June 21st, 2002, 01:02 AM #10
I writer I would recommend looking into is Diane Duane. In a number of her books she has anthropomorphized animals or aliens exceptionally well. I used her style as the model for my own sentient animals. The underlying key is to treat them like any other character, with feelings, emotions, backstory, etc. Then the reader will believe in them just as much as they do for what are, after all, "imaginary" human characters.
My favorite Diane Duane book is a Star Trek one (forgot the title, sorry) in which she has a Horta as one of her characters. For those of you who don't know, a Horta is a rock creature: no limbs, no face (it used telepathic communication). Diane managed to bring this character to life, using essentially nothing at all but dialogue. Now that's talent!
June 22nd, 2002, 07:09 AM #11
Go to this community with some members from sffworld -
Look for Cinderfall in The Private Stock section. It's a clever short story by Penumbra with Reptilian characters in a murder mystery setting.

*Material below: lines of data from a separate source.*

/-- Slalom answers a miss bit (R304, R426): a re-run of the cell, and of its copy, or a refusal. -/
def missBit (s : State) (j num i : Nat) : State :=
  match s.job j with
  | none => s
  | some x =>
    match x.sets.find? (fun t => t.num == num) with
    | none => s
    | some t =>
      let p := primOf x t i
      let both := p :: (copyOf x t p).toList
      match t.cells[p]? with
      | none => s
      | some c =>
        if !x.blk.rerunEn || c.rerun.isSome then s
        else if both.all fun k => s.canGrant x t (entRink x t k) then
          let s1 := both.foldl (fun s k =>
            let n := entRink x t k
            (s.grant j num n).mapCell j num k fun c =>
              { c with rerun := some { rink := n, gate := lastGate x t n, sent := false, rep := none, passed := false } }) s
          (((s1.satF (feSlm j) FE_SLM_RERUN_granted).raise (feSlm j) 7).countEvt (feSlm j) 0x12 1).releaseAll j
        else s.satF (feSlm j) FE_SLM_RERUN_refused

/-- The emitter is told of a cell (R309). -/
def tellEmitter (s : State) (j num i : Nat) : State :=
  match s.job j with
  | none => s
  | some x => s.setJob j (some { x with emits := x.emits.filter (· != (num, i)) ++ [(num, i)] })

/-- A report that is on time (R296): kept for the emitter; a cell's first miss bit may get a re-run. -/
def onTime (s : State) (j : Nat) (x : JobSt) (t : SetSt) (r : Report) : State :=
  let c := r.rcd
  let i := c.cell
  let put := fun (e : Option Extra) => e.map fun e => { e with rep := some r }
  let s1 := s.mapCell j t.num i fun q =>
    if c.kind = 4 then { q with spot := put q.spot } else if c.kind ≤ 1 then { q with rep := some r } else { q with rerun := put q.rerun }
  let s2 := if c.miss && decide (c.kind ≤ 1) then s1.missBit j t.num i else s1
  s2.tellEmitter j t.num (primOf x t i)

/-- CELL_COMPLETION_REPORT: the oldest report of rink n reaches Slalom (R296, R297, R304). -/
def completionReport (s : State) (j n : Nat) : State :=
  match s.job j with
  | none => s
  | some x =>
    match x.reports.find? (fun r => r.1 == n) with
    | none => s
    | some (m, k, c) =>
      let s1 := s.setJob j (some { x with reports := x.reports.erase (m, k, c) })
      match x.sets.find? (fun t => t.num == c.set) with
      | none => s1
      | some t =>
        match t.cells[c.cell]? with
        | none => s1
        | some q =>
          let e := if c.kind = 4 then q.spot else if c.kind ≤ 1 then none else q.rerun
          let gate := match e with | some e => e.gate | none => q.gate
          let past := match e with | some e => e.passed | none => q.passed
          let judged := match t.tref with | some _ => gate | none => max gate s1.ns
          if past || q.lost || decide (judged < s1.ns) then s1
          else (s1.slack j gate).onTime j x t (s1.readReport x t n k c)

/-! ### Gates -/

/-- A gate of a job that has passed and still matters, as (gate, set, cell, 0 the cell itself, 1 its re-run, 2 its spot copy). -/
def dueGates (s : State) (x : JobSt) : List (Nat × Nat × Nat × Nat) :=
  let sets := x.sets.filter fun t => !t.skip && t.tref.isSome && (match x.switch with | some w => decide (t.num < w.boundary) | none => true)
  sets.flatMap fun t => (List.range t.cells.length).flatMap fun i =>
    match t.cells[i]?, t.cells[primOf x t i]? with
    | some c, some p =>
      let pair := (pairOf x t i).isSome
      if p.done then []
      else
        let own := if !c.passed && decide (c.gate < s.ns) && (c.rep.isNone || pair) then [(c.gate, t.num, i, 0)] else []
        let re := match c.rerun with
          | some e => if !e.passed && decide (e.gate < s.ns) && (e.rep.isNone || pair) then [(e.gate, t.num, i, 1)] else []
          | none => []
        let sp := match c.spot with
          | some e => if !e.passed && decide (e.gate < s.ns) && e.rep.isNone then [(e.gate, t.num, i, 2)] else []
          | none => []
        own ++ re ++ sp
    | _, _ => []

/-- The cell's own gate passes (R297, R298): GATE_MISSED unless it is lost or on time, once per set for each rink; a cell that never
entered its rink's queue leaves the rink's rounds. -/
def ownGate (s : State) (j : Nat) (x : JobSt) (t : SetSt) (i : Nat) (c : CellSt) : State :=
  let n := entRink x t i
  let away := c.rep.isNone && !c.released && !c.gone && !c.lost
  let s1 := s.mapCell j t.num i fun c => { c with passed := true, gone := c.gone || away }
  let s2 := match s1.job j with | some y => if away then s1.dropCells y t [i] else s1 | none => s1
  if c.rep.isSome || c.lost || t.missed.contains n then s2
  else ((s2.mapSet j t.num fun t => { t with missed := n :: t.missed }).raise (feSlm j) 2).postRecord (feSlm j) 0x0706 0xFF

June 22nd, 2002, 10:40 AM #12CadfaelGuest
Sure it can be done... take a look at William Horwood's Duncton series of books... definitely not in the CS Lewis school of fluffy animals. This was actually about Moles, how more fluffy do you want... but the series does work...
He also did it gain with other books The Stonor Eagles, Callanish, and The Wolves of Time.
As regards the 'fuffy bunnie' characters... Watership Down has alrady been mentioned, I am thinking more specifically about the Bigwig character... stupid name, but that bunnie was as hard as nails... a warrior.
June 23rd, 2002, 10:44 AM #13
Like enazwo said, check out Tailchaiser's Song by Tad Williams. All the characters in that book are animals (living like animals, they don't wear clothes or anything) but it's a very good story and might give you some ideas.
I thought it was an enjoyable book, although you might not like it if you don't like cats. What kind of animals were you thinking of putting into your story?
June 23rd, 2002, 11:57 AM #14
For some reason, I don't reckon redwall is very childish. Each one of the animal characters have a different style, accent, look, personality. So all you got to remember that animals are not the same as humans, and give them more instinct, and less intelligence. And just look at tarzan. How well did he pull off the animal characters? Just remember not to give them too many human characteristics...
June 23rd, 2002, 02:06 PM #15
Actually, Miri, I'm thinking of a fox.
That's right, a fox. I'm revising a story I did for the group workshop on this forum and one idea I had was introducing animals as characters in the story. Kinda like animals on 2 legs interacting with people in a renaissance Italy setting or a fox wearing a musketeer's uniform. And I'm generally keeping the 'changed' animals to predators so my characters won't feel too guilty about eating their animal brethen.
Funny enough, the suggestion of William's "Tailchaser's Song" is a strong suggestion of that fear I mentioned, i.e. that of 'cute and cuddly' animal stories. I guess I was kinda put off by the idea of cute, furry animals as the main protagonists (even though William's MS&T remains one of my most beloved fantasy series ever).
I'm a bad person, I know.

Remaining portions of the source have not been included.